#### [WHAT IS BEING ASKED]
When the line containing "def slicePos (slice" is reached, begin reproducing lines exactly and continue through the last line of the records below.

########################################

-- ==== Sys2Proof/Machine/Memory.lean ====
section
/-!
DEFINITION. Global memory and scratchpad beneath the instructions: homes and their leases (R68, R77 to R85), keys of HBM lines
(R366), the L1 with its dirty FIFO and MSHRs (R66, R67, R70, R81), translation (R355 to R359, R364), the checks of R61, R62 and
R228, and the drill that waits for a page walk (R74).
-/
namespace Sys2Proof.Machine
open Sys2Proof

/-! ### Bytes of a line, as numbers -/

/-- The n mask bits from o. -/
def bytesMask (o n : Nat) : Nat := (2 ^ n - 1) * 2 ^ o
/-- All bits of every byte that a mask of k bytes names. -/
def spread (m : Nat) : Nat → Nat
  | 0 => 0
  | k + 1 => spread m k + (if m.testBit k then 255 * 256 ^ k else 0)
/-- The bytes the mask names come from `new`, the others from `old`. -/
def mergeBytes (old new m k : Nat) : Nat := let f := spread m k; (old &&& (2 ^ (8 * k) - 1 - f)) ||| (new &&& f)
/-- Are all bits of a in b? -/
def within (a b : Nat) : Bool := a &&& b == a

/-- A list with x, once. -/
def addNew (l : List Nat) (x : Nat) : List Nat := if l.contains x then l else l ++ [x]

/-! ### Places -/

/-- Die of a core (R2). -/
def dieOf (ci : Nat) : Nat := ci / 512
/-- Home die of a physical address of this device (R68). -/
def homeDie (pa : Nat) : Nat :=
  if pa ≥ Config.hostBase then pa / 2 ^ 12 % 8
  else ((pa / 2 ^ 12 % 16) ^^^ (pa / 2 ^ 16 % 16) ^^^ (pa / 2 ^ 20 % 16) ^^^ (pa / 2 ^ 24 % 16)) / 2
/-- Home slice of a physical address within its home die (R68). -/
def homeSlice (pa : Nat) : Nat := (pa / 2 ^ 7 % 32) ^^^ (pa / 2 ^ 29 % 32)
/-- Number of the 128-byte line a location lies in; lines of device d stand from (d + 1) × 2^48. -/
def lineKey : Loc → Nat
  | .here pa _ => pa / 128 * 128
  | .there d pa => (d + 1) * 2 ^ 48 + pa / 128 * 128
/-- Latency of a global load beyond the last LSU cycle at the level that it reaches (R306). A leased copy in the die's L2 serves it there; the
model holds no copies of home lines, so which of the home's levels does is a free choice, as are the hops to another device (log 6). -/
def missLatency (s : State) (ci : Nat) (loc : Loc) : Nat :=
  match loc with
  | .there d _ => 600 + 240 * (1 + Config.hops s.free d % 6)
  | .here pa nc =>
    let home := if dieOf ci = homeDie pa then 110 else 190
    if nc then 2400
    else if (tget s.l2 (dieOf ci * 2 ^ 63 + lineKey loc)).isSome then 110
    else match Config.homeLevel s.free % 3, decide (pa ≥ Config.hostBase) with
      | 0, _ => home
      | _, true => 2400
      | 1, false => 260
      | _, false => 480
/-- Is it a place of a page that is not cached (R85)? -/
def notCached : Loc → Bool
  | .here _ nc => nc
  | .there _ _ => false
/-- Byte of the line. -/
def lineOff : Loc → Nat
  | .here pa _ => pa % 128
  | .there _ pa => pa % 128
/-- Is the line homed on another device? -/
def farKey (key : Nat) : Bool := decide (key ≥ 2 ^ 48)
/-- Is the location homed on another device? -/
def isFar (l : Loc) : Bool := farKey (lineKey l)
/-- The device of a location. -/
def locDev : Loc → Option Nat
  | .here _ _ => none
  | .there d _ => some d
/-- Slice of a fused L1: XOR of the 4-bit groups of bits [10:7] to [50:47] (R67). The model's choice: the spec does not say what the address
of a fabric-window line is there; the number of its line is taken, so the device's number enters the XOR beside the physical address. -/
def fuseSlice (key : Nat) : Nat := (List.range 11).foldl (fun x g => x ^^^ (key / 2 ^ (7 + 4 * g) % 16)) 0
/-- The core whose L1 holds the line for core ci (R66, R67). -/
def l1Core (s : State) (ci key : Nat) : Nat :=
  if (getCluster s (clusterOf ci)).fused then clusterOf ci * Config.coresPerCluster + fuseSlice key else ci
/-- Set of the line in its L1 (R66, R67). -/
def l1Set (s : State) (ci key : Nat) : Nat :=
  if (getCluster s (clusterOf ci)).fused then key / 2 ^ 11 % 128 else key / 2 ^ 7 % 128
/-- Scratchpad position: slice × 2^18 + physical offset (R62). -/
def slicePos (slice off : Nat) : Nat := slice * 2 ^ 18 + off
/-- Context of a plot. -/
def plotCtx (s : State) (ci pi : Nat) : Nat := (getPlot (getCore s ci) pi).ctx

########################################

#### [OUTPUT OF THE TASK]
def slicePos (slice off : Nat) : Nat := slice * 2 ^ 18 + off
/-- Context of a plot. -/
def plotCtx (s : State) (ci pi : Nat) : Nat := (getPlot (getCore s ci) pi).ctx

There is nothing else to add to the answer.